== Segment start ==
-- ==== Sys2Proof/Tests/Slice0.lean ====
section
/-! SUPPORT. The model's own tests. Expected results are the spec's (95_test_vectors.md, 30_encoding.md section 4) or worked
by hand from the rule named; the V-… and P… names are those of 95_test_vectors.md. The witnesses at the end meet the
hypotheses of the statements. -/

namespace Sys2Proof
namespace Tests
open Machine Config

/-- The reset state under the fixture tables. -/
def base : State := { State.reset with cfg := fixture }

/-- Glyph fixture T2: column `i` of every code but the space is `1 << i`. -/
def fixtureT2 : Params :=
  { fixture with glyphRom := Vector.ofFn fun k => if k.val < 5 then 0x00#8 else 1#8 <<< (k.val % 5) }

/-- The segment table of the leak vector: digit 1 states only its on-set. -/
def leakTable : Params :=
  { fixture with segOff := #v[0x40, 0x00, 0x24, 0x30, 0x19, 0x12, 0x02, 0x78, 0x00, 0x10] }

/-- `IW(c, on)` of 95_test_vectors.md section 0, written from its words. -/
def IW (c : Nat) (on : Bool) : List TxEvent :=
  [.cmd 0xB8, .cmd (.ofNat 8 (c % 16)), .cmd (.ofNat 8 (16 + c / 16)), .data (if on then 0x01 else 0x00)]

/-- The state a meaning answers, none if it stops. -/
def after (r : Result) : Option State :=
  match r with
  | .next t => some t
  | .fault _ => none
  | .refused _ => none

/-- What a request did, for short tests: framebuffer, cursor, status, events, response. -/
structure Seen where
  fb : Memory
  cursor : Nat × Nat
  status : BitVec 8
  events : List TxEvent
  rsp : Option Response
deriving DecidableEq, Repr

/-- What can be seen of the state that a meaning answers. -/
def seen (r : Result) : Option Seen :=
  (after r).map fun t => ⟨t.fb, (t.cursorX.toNat, t.cursorY.toNat), t.status, t.txq, t.rsp⟩

/-! ## Well-formedness: an ill-formed line for each check is refused (R87) -/

theorem test_wf_byte_operand_256 : (AsmLine.setPixel 256 0 0).wellFormed = false := by decide
theorem test_wf_second_byte_operand : (AsmLine.readPageRow 0 256).wellFormed = false := by decide
theorem test_wf_bit_operand_2 : (AsmLine.setPixel 0 0 2).wellFormed = false := by decide
theorem test_wf_only_bit_operand : (AsmLine.bell 2).wellFormed = false := by decide
theorem test_wf_text_byte_256 : (AsmLine.render 0 0 [65, 256]).wellFormed = false := by decide
theorem test_wf_bounds_fit : (AsmLine.setPixel 255 255 1).wellFormed = true := by decide
theorem test_ill_formed_is_no_words : assemble (.iconWrite 256 1) = none := by decide

/-! ## Decoding: a word of each constructor, its fields written out as R81 and R83 lay them -/

theorem test_decode_clear : decode (0b0000#4 ++ 0#12 ++ 0#8 ++ 0#8) = .ok .clear := rfl
theorem test_decode_setPixel :
    decode (0b0001#4 ++ 0b00000000000#11 ++ 0b1#1 ++ 0b00010100#8 ++ 0b00001010#8) = .ok (.setPixel 10 20 true) := rfl
theorem test_decode_getPixel :
    decode (0b0010#4 ++ 0b000000000000#12 ++ 0b00001001#8 ++ 0b00000101#8) = .ok (.getPixel 5 9) := rfl
theorem test_decode_readPageRow :
    decode (0b0011#4 ++ 0b000000000000#12 ++ 0b00000001#8 ++ 0b00000101#8) = .ok (.readPageRow 1 5) := rfl
theorem test_decode_setCursor :
    decode (0b0100#4 ++ 0b000000000000#12 ++ 0b00111100#8 ++ 0b10000001#8) = .ok (.setCursor 129 60) := rfl
theorem test_decode_renderChar : decode (0b0101#4 ++ 0#20 ++ 0b01000001#8) = .ok (.renderChar 65) := rfl
theorem test_decode_update : decode (0b0110#4 ++ 0#28) = .ok .update := rfl
theorem test_decode_iconWrite :
    decode (0b0111#4 ++ 0b00000000000#11 ++ 0b1#1 ++ 0#8 ++ 0b00100101#8) = .ok (.iconWrite 37 true) := rfl
theorem test_decode_signal : decode (0b1000#4 ++ 0#20 ++ 0b00001001#8) = .ok (.signal 9) := rfl
theorem test_decode_bell : decode (0b1001#4 ++ 0b00000000000#11 ++ 0b1#1 ++ 0#16) = .ok (.bell true) := rfl
theorem test_decode_message : decode (0b1010#4 ++ 0b00000000000#11 ++ 0b1#1 ++ 0#16) = .ok (.message true) := rfl
theorem test_decode_network : decode (0b1011#4 ++ 0#20 ++ 0b00000010#8) = .ok (.network 2) := rfl
theorem test_decode_battery : decode (0b1100#4 ++ 0#20 ++ 0b00000100#8) = .ok (.battery 4) := rfl
theorem test_decode_renderDigit :
    decode (0b1101#4 ++ 0b000000000000#12 ++ 0b00000010#8 ++ 0b00000111#8) = .ok (.renderDigit 7 2) := rfl
theorem test_decode_clock :
    decode (0b1110#4 ++ 0b00000000000#11 ++ 0b1#1 ++ 0b00101010#8 ++ 0b00000111#8) = .ok (.clock 7 42 true) := rfl
theorem test_decode_reserved : decode (0b1111#4 ++ 0xFFFFFFF#28) = .ok (.reserved 0xFFFFFFF) := rfl

/-- V-E5 to V-E11. -/
theorem test_decode_rejects_reserved_bits :
    ∀ w ∈ [0x00000001#32, 0x10020000, 0x60000001, 0xD001000A, 0x7001FF00, 0x90010001, 0x50010041],
      decode w = .error .reservedBits := by
  simp only [List.forall_mem_cons]; exact ⟨rfl, rfl, rfl, rfl, rfl, rfl, rfl, by simp⟩

theorem test_decodeTableWord : decodeTableWord 32 0x1001140A = some (.setPixel 10 20 true) := by decide
theorem test_decodeTableWord_rejects : decodeTableWord 32 0x10020000 = none := by decide

/-! ## Assembly (R87, R88) -/

theorem test_parse_set_pixel :
    (parseLine "SET_PIXEL     10, 0x14, 1".toList).bind assemble = some [0x1001140A] := by decide
theorem test_parse_character : parseLine "RENDER_CHAR ','".toList = some (.renderChar 44) := by decide
theorem test_parse_wrong_count : parseLine "CLEAR 1".toList = none := by decide
/-- P2, requests 1 to 5. -/
theorem test_parse_render : (parseLine "RENDER 0, 4, \"H \\ni\"".toList).bind assemble =
    some [0x40000400, 0x50000048, 0x50000020, 0x5000000A, 0x50000069] := by decide
theorem test_empty_string_is_set_cursor : assemble (.render 7 8 []) = some [0x40000807] := by decide

/-! ## The framebuffer -/

theorem test_reset_memory_wf : State.reset.fb.wf = true := by decide
theorem test_unsorted_memory_is_refused : Memory.wf [(5, 1), (4, 1)] = false := by decide
theorem test_memory_outside_fb_is_refused : Memory.wf [(1056, 1)] = false := by decide
theorem test_memory_listing_the_reset_byte_is_refused : Memory.wf [(5, 0)] = false := by decide

/-! ## The requests -/

/-- V-P15. -/
theorem test_clear : seen (exec .clear { base with fb := [(0, 0x01), (1055, 0x80)], cursorX := 7 }) =
    some ⟨[], (7, 0), 0x00, [], some ⟨true, 0x00⟩⟩ := by decide
/-- V-P2. -/
theorem test_setPixel_last : seen (exec (.setPixel 131 63 true) base) =
    some ⟨[(1055, 0x80)], (0, 0), 0x00, [], some ⟨true, 0x00⟩⟩ := by decide
/-- V-P7. -/
theorem test_setPixel_off : (after (exec (.setPixel 5 12 false) { base with fb := [(137, 0xFF)] })).map (·.fb) =
    some [(137, 0xEF)] := by decide
/-- V-P8. -/
theorem test_getPixel : (after (exec (.getPixel 5 9) { base with fb := [(137, 0x02)] })).map (·.rsp) =
    some (some ⟨true, 0x01⟩) := by decide
/-- V-P9. -/
theorem test_getPixel_other_row : (after (exec (.getPixel 5 8) { base with fb := [(137, 0x02)] })).map (·.rsp) =
    some (some ⟨true, 0x00⟩) := by decide
/-- V-P11, its operands in the order of R87. -/
theorem test_readPageRow : (after (exec (.readPageRow 1 5) { base with fb := [(137, 0x82)] })).map (·.rsp) =
    some (some ⟨true, 0x82⟩) := by decide
/-- V-P14: column 132 of page 0 is no byte, though address 132 is one. -/
theorem test_readPageRow_column : (after (exec (.readPageRow 0 132) { base with fb := [(132, 0x82)] })).map (·.rsp) =
    some (some ⟨true, 0x00⟩) := by decide
/-- V-T5, its first request. -/
theorem test_setCursor : seen (exec (.setCursor 129 60) { base with cursorX := 0xFFFF }) =
    some ⟨[], (129, 60), 0x00, [], some ⟨true, 0x00⟩⟩ := by decide
/-- V-T5: clipped at the right and at the bottom. -/
theorem test_renderChar_clips : seen (exec (.renderChar 65) { base with cursorX := 129, cursorY := 60 }) =
    some ⟨[(1053, 0xF0), (1054, 0xF0), (1055, 0xF0)], (135, 60), 0x00, [], some ⟨true, 0x00⟩⟩ := by decide +kernel
/-- V-T7: opaque, column by column. -/
theorem test_renderChar_opaque :
    (after (exec (.renderChar 65) { base with cfg := fixtureT2, fb := (List.range 6).map fun a => (a, 0xFF) })).map
      (fun t => (t.fb, t.cursorX)) =
    some ([(0, 0x01), (1, 0x02), (2, 0x04), (3, 0x08), (4, 0x10), (5, 0xFF)], 6) := by decide +kernel
/-- V-U2. -/
theorem test_update : (after (exec .update { base with fb := [(0, 0x01), (1055, 0x80)] })).map
    (fun t => (t.txq.take 5, (t.txq.drop 134).take 5, t.txq.drop 1078)) =
    some ([.cmd 0xB0, .cmd 0x00, .cmd 0x10, .data 0x01, .data 0x00],
      [.data 0x00, .cmd 0xB1, .cmd 0x00, .cmd 0x10, .data 0x00], [.data 0x00, .data 0x80]) := by decide +kernel
/-- V-U4. -/
theorem test_update_hiFirst : (after (exec .update { base with cfg := { fixture with colOrder := .hiFirst } })).map
    (fun t => t.txq.take 4) = some [.cmd 0xB0, .cmd 0x10, .cmd 0x00, .data 0x00] := by decide +kernel
/-- V-S1. -/
theorem test_iconWrite : seen (exec (.iconWrite 37 true) base) =
    some ⟨[], (0, 0), 0x00, [.cmd 0xB8, .cmd 0x05, .cmd 0x12, .data 0x01], some ⟨true, 0x00⟩⟩ := by decide
/-- V-S4. -/
theorem test_iconWrite_column_132 : seen (exec (.iconWrite 132 true) base) =
    some ⟨[], (0, 0), 0x00, [], some ⟨true, 0x00⟩⟩ := by decide
/-- V-S10. -/
theorem test_signal : (after (exec (.signal 2) base)).map (·.txq) =
    some (IW 0 true ++ IW 1 true ++ IW 2 false ++ IW 3 false ++ IW 4 false) := by decide
/-- V-S11. -/
theorem test_signal_clamps : (after (exec (.signal 255) base)).map (·.txq) =
    some (IW 0 true ++ IW 1 true ++ IW 2 true ++ IW 3 true ++ IW 4 true) := by decide
/-- V-S6. -/
theorem test_bell : (after (exec (.bell true) base)).map (·.txq) = some (IW 10 true) := by decide
/-- V-S8. -/
theorem test_message : (after (exec (.message false) base)).map (·.txq) = some (IW 11 false) := by decide
/-- E9. -/
theorem test_network_send_only : (after (exec (.network 2) base)).map (·.txq) = some (IW 12 false ++ IW 13 true) := by
  decide
/-- E9: the clamp comes before the bit test. -/
theorem test_network_clamps : (after (exec (.network 200) base)).map (·.txq) = some (IW 12 true ++ IW 13 true) := by
  decide
/-- E5. -/
theorem test_battery_empty : (after (exec (.battery 0) base)).map (·.txq) =
    some (IW 20 true ++ IW 21 false ++ IW 23 false ++ IW 22 false) := by decide
/-- V-S13. -/
theorem test_battery_order : (after (exec (.battery 2) base)).map (·.txq) =
    some (IW 20 true ++ IW 21 true ++ IW 23 true ++ IW 22 false) := by decide
/-- V-D5: position 9 is clamped to 4. -/
theorem test_renderDigit : (after (exec (.renderDigit 1 9) base)).map (·.txq) =
    some (IW 53 true ++ IW 54 true ++ IW 52 false ++ IW 55 false ++ IW 56 false ++ IW 57 false ++ IW 58 false) := by
  decide
/-- V-D6. -/
theorem test_renderDigit_range : seen (exec (.renderDigit 10 1) { base with busy := true }) =
    some ⟨[], (0, 0), 0x33, [], some ⟨false, 0x03⟩⟩ := by decide
/-- E6. -/
theorem test_clock : (after (exec (.clock 7 42 true) base)).map (·.txq) = some (
    IW 30 true ++ IW 31 true ++ IW 32 true ++ IW 33 true ++ IW 34 true ++ IW 35 true ++ IW 36 false ++
    IW 37 true ++ IW 38 true ++ IW 39 true ++ IW 40 false ++ IW 41 false ++ IW 42 false ++ IW 43 false ++
    IW 46 true ++ IW 47 true ++ IW 50 true ++ IW 51 true ++ IW 45 false ++ IW 48 false ++ IW 49 false ++
    IW 52 true ++ IW 53 true ++ IW 55 true ++ IW 56 true ++ IW 58 true ++ IW 54 false ++ IW 57 false ++
    IW 44 true) := by decide +kernel
/-- V-S17; the clock value 99 is V-S16's. -/
theorem test_clock_range : seen (exec (.clock 100 0 false) { base with busy := true }) =
    some ⟨[], (0, 0), 0x43, [], some ⟨false, 0x04⟩⟩ := by decide
/-- V-F4, V-E4: STATUS is 0x12 once BUSY is 0. -/
theorem test_reserved : seen (exec (.reserved 0xFFFFFFF) { base with cursorX := 9, cursorY := 9 }) =
    some ⟨[], (9, 9), 0x12, [], some ⟨false, 0x01⟩⟩ := by decide

/-! ## The clock edge -/

/-- The word is offered, and the very next edge runs it from the reset state. -/
theorem test_step_runs_the_word : (after (step (State.reset.withFetchWord 32 0x10013F83))).map
    (fun t => (t.fb, t.status, t.rsp)) = some ([(1055, 0x80)], 0x01, some ⟨true, 0x00⟩) := by decide
/-- V-E6. -/
theorem test_step_reserved_bits : (after (step (base.withFetchWord 32 0x10020000))).map
    (fun t => (t.status, t.rsp)) = some (0x23, some ⟨false, 0x02⟩) := by decide
/-- R226, R232: STATUS after the response is taken (V-F1). -/
theorem test_fault_stays_when_the_response_is_taken :
    (after (step { base with busy := true, fault := true, cause := .digitRange, rsp := some ⟨false, 0x03⟩ })).map
      State.status = some 0x32 := by decide
/-- V-F2. -/
theorem test_halted_block_stops :
    (match step { base with fault := true, cause := .digitRange, requests := [0] } with
      | .fault r => some r
      | .next _ => none
      | .refused _ => none) = some (.haltedUntilReset .digitRange) := rfl
/-- V-F3. -/
theorem test_reset_after_fault :
    (after (step { base with
      fb := [(1, 0x02)], fault := true, cause := .digitRange, edges := [⟨true, true, true, true⟩] })).map
      (fun t => (t.fb, t.status, t.txlog)) = some ([], 0x00, []) := by decide
/-- V-F6: the response is never offered, the rest of the group is discarded, the log stays. -/
theorem test_reset_in_progress :
    (after (step { base with
      busy := true, txq := [.data 0x00], txlog := [.cmd 0xB0], rsp := some ⟨true, 0x00⟩,
      edges := [⟨true, true, true, true⟩] })).map (fun t => (t.busy, t.txq, t.txlog, t.rsp)) =
    some (false, [], [.cmd 0xB0], none) := by decide
/-- The leak vector, column 30 (segment A) and column 31 (segment B) under a table that does not list A for digit 1. -/
theorem test_leak : (iconView leakTable (digitWrite leakTable 8 .p1 ++ digitWrite leakTable 1 .p1) 30,
    iconView leakTable (digitWrite leakTable 8 .p1 ++ digitWrite leakTable 1 .p1) 31) = (.on, .on) := by decide
/-- Part 3, P3: MESSAGE was never written. -/
theorem test_view_unknown : iconView fixture (signalGroup fixture 5) 11 = .unknown := by decide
== Segment end ==
#### [What the task requires]
Among the entries above, find the line with "theorem test_bell : (after" and the line with "clamped to 4. -/"; give again exactly these two lines and all lines between them.

#### [Result below]
theorem test_bell : (after (exec (.bell true) base)).map (·.txq) = some (IW 10 true) := by decide
/-- V-S8. -/
theorem test_message : (after (exec (.message false) base)).map (·.txq) = some (IW 11 false) := by decide
/-- E9. -/
theorem test_network_send_only : (after (exec (.network 2) base)).map (·.txq) = some (IW 12 false ++ IW 13 true) := by
  decide
/-- E9: the clamp comes before the bit test. -/
theorem test_network_clamps : (after (exec (.network 200) base)).map (·.txq) = some (IW 12 true ++ IW 13 true) := by
  decide
/-- E5. -/
theorem test_battery_empty : (after (exec (.battery 0) base)).map (·.txq) =
    some (IW 20 true ++ IW 21 false ++ IW 23 false ++ IW 22 false) := by decide
/-- V-S13. -/
theorem test_battery_order : (after (exec (.battery 2) base)).map (·.txq) =
    some (IW 20 true ++ IW 21 true ++ IW 23 true ++ IW 22 false) := by decide
/-- V-D5: position 9 is clamped to 4. -/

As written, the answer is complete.